WHAT IS BEING ASKED:
Scan the records below. Copy every line in which the word "nothing" appears.

═════ RECORD SET ═════

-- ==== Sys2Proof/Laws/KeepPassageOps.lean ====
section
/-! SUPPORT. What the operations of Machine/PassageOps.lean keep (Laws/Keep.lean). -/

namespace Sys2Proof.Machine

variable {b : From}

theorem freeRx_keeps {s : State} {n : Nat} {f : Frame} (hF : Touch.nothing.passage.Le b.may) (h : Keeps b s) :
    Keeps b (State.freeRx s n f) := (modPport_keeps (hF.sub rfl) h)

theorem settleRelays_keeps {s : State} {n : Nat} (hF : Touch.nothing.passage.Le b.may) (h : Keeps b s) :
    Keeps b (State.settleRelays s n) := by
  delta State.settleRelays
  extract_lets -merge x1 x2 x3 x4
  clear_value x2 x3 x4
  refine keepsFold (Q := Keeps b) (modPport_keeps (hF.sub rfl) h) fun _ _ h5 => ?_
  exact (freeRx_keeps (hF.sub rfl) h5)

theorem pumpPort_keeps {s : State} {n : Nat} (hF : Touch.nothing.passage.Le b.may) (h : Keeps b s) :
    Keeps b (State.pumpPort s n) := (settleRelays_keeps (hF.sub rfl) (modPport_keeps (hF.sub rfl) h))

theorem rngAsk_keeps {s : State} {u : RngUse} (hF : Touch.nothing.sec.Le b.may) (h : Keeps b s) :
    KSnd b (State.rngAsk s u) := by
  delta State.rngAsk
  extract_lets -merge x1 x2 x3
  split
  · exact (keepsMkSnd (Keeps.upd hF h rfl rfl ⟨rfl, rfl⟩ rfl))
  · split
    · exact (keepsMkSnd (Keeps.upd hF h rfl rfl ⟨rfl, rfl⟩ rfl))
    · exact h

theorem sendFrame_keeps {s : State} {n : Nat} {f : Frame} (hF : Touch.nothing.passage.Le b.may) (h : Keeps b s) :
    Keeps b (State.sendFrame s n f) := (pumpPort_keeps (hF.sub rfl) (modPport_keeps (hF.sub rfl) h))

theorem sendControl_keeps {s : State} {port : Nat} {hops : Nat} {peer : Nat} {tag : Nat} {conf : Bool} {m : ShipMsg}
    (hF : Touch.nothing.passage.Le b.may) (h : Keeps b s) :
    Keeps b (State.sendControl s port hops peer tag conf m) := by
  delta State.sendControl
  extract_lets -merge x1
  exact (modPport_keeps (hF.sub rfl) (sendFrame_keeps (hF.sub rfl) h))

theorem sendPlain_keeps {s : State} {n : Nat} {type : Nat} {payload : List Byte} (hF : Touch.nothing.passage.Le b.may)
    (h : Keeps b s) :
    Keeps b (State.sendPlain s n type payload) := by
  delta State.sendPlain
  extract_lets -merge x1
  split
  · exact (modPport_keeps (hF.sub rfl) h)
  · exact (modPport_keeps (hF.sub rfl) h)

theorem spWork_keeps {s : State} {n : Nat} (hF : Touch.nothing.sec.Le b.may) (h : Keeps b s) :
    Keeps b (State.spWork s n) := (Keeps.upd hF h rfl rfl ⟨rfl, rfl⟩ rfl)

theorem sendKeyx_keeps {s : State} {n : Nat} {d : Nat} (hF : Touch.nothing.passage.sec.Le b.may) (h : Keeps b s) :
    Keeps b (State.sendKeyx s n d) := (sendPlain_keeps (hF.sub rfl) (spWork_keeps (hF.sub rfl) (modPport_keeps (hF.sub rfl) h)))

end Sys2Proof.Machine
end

═════

ANSWER SECTION:
theorem freeRx_keeps {s : State} {n : Nat} {f : Frame} (hF : Touch.nothing.passage.Le b.may) (h : Keeps b s) :
theorem settleRelays_keeps {s : State} {n : Nat} (hF : Touch.nothing.passage.Le b.may) (h : Keeps b s) :
theorem pumpPort_keeps {s : State} {n : Nat} (hF : Touch.nothing.passage.Le b.may) (h : Keeps b s) :
theorem rngAsk_keeps {s : State} {u : RngUse} (hF : Touch.nothing.sec.Le b.may) (h : Keeps b s) :
theorem sendFrame_keeps {s : State} {n : Nat} {f : Frame} (hF : Touch.nothing.passage.Le b.may) (h : Keeps b s) :
    (hF : Touch.nothing.passage.Le b.may) (h : Keeps b s) :
theorem sendPlain_keeps {s : State} {n : Nat} {type : Nat} {payload : List Byte} (hF : Touch.nothing.passage.Le b.may)
theorem spWork_keeps {s : State} {n : Nat} (hF : Touch.nothing.sec.Le b.may) (h : Keeps b s) :
theorem sendKeyx_keeps {s : State} {n : Nat} {d : Nat} (hF : Touch.nothing.passage.sec.Le b.may) (h : Keeps b s) :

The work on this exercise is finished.